States have responded [to the explosion of ESG irrelevances] with a barrage of legislation that restricts the use of ESG factors or targets entities that boycott certain industries.
Financial institutions are reacting to these state-level actions with what appears to be a retreat from their commitment to ESG, but there are questions if they are changing or just regrouping the efforts under new names.

One way to control for financial institutions’ weasel-wording around those State-level bars (whether those institutions are looking sub rosa to avoid the bars or not) would be to require financial institutions that decline a loan application, or cancel an account, or otherwise restrict one relative to similar accounts of other customers is the following.

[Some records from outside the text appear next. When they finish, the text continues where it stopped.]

/-- What SET_NODE and the two QUERY rows do, and when they are refused (R41, R182, R183, R184). That a malformed QUERY
is the QUERY_STATUS row, and that the bit times of the readings count from the acceptance, is the model's choice (log
entries 19, 20); the statement holds for both rows. -/
def Obligations.PortPackets : Prop :=
  Claims.SetNodeOutcome ∧ Claims.QueryRefusals ∧ Claims.QueryAccepted

/-- REPLY_START counts the line's readings, one for each bit time of 2 µs passed since the last and no more: high adds one
to the quiet count, low sets it to 0, so that after any readings the count is the run of highs at their end, or all of
them on top of the count before where none is low. Once a reading brings it to 20, within the deadline, the reply starts
with the frame of its content as the state now gives it; past the deadline the count stands at 20 and none starts. In reset, and with no reply waiting, nothing happens (R184, R185, R189). -/
def Claims.ReplyStartOutcome : Prop :=
  (∀ (readings : List Bool) (s : State), s.timing.inReset = true → exec (.replyStart readings) s = .next s) ∧
  (∀ (readings : List Bool) (s : State), (∀ n c d q r, s.port.reply ≠ .waiting n c d q r) →
    exec (.replyStart readings) s = .next s) ∧
  ∀ (s : State) (node : Fin 8) (content : ReplyContent) (deadline quiet readAt : Nat), s.timing.inReset = false →
    s.port.reply = .waiting node content deadline quiet readAt → quiet ≤ 20 → ∀ readings : List Bool,
    let due := readings.take ((s.now - readAt) / 2)
    let count := fun l : List Bool => if false ∈ l then (l.reverse.takeWhile id).length else quiet + l.length
    exec (.replyStart readings) s = exec (.replyStart due) s ∧
    ((∀ k ≤ due.length, count (due.take k) < 20) → exec (.replyStart readings) s = .next { s with
      port := { s.port with reply := .waiting node content deadline (count due) (readAt + 2 * due.length) } }) ∧
    ∀ k ≤ due.length, 20 ≤ count (due.take k) →
      (s.now ≤ deadline → exec (.replyStart readings) s = .next { s with
        port := { s.port with
          reply := .sending
            (match content with
            | .status => replyFrame node 0x01 (statusPayload s)
            | .read none _ _ => replyFrame node 0x02 []
            | .read (some table) first count => replyFrame node 0x02 (readEntries s table first count))
            s.now } }) ∧
      (deadline < s.now → exec (.replyStart readings) s = .next { s with
        port := { s.port with reply := .waiting node content deadline 20 (readAt + 2 * due.length) } })

/-- When the port pulls the line low: in a 0 bit of the frame it sends, and never while it waits or in reset (R184, R185,
R189). -/
def Claims.LineIsDriven : Prop :=
  ∀ s : State, drivesLow s = true ↔ s.timing.inReset = false ∧
    ∃ frame startedAt, s.port.reply = .sending frame startedAt ∧
      (frameBits frame)[(s.now - startedAt) / 2]? = some false

/-- How a reply ends: REPLY_TIMEOUT at the wait deadline drops it and counts; COLLISION in a 1 bit drops it and counts,
in a 0 bit does nothing; REPLY_END when 20 µs for each byte have passed leaves the port IDLE. Where its cause does not
stand each changes nothing (R184, R185, R186). -/
def Claims.ReplyEndings : Prop :=
  (∀ s : State, s.port.reply = .idle → exec .replyTimeout s = .next s ∧ exec .collision s = .next s ∧
    exec .replyEnd s = .next s) ∧
  (∀ (s : State) (node : Fin 8) (content : ReplyContent) (deadline quiet readAt : Nat),
    s.port.reply = .waiting node content deadline quiet readAt →
    (deadline ≤ s.now → exec .replyTimeout s = .next { s with
      port := { s.port with reply := .idle, replyTimeouts := bump s.port.replyTimeouts } }) ∧
    (s.now < deadline → exec .replyTimeout s = .next s) ∧
    exec .collision s = .next s ∧ exec .replyEnd s = .next s) ∧
  ∀ (s : State) (frame : List Byte) (startedAt : Nat), s.port.reply = .sending frame startedAt →
    let sent := (frameBits frame)[(s.now - startedAt) / 2]?
    (sent = some true → exec .collision s = .next { s with
      port := { s.port with reply := .idle, collisions := bump s.port.collisions } }) ∧
    (sent ≠ some true → exec .collision s = .next s) ∧
    (startedAt + 20 * frame.length ≤ s.now → exec .replyEnd s = .next { s with
      port := { s.port with reply := .idle } }) ∧
    (s.now < startedAt + 20 * frame.length → exec .replyEnd s = .next s) ∧ exec .replyTimeout s = .next s

/-- How a reply starts, when it pulls the line low, and how it ends (R184, R185, R186, R189). That each event reads its time from the oscillator count, that
the readings are an operand, and how the bit being sent follows from the time is the model's choice (log entries 4, 5,
20, 21). -/
def Obligations.ReplyLife : Prop :=
  Claims.ReplyStartOutcome ∧ Claims.LineIsDriven ∧ Claims.ReplyEndings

Require financial institutions to explain their adverse actions to their customers in concrete, measurable terms supported by including in their letters of explanation the hard, factual data they used to form their adverse actions, along with the concretely termed concerns the financial institution claims to have toward its adversely affected customer/prospective customer. Simply asserting that the enterprise/individual doesn’t align with the financial institution’s values doesn’t cut it. Which value? How? Show them the hard data supporting the assertion. Explain how any data provided by the enterprise/individual falls short.

There are no serious compliance difficulty/cost concerns here. The financial institution taking the adverse action already has collected and organized the data and concerns underlying its action; the institution has merely to copy/paste those materials into the letter advising its customer/prospective customer of the adverse action.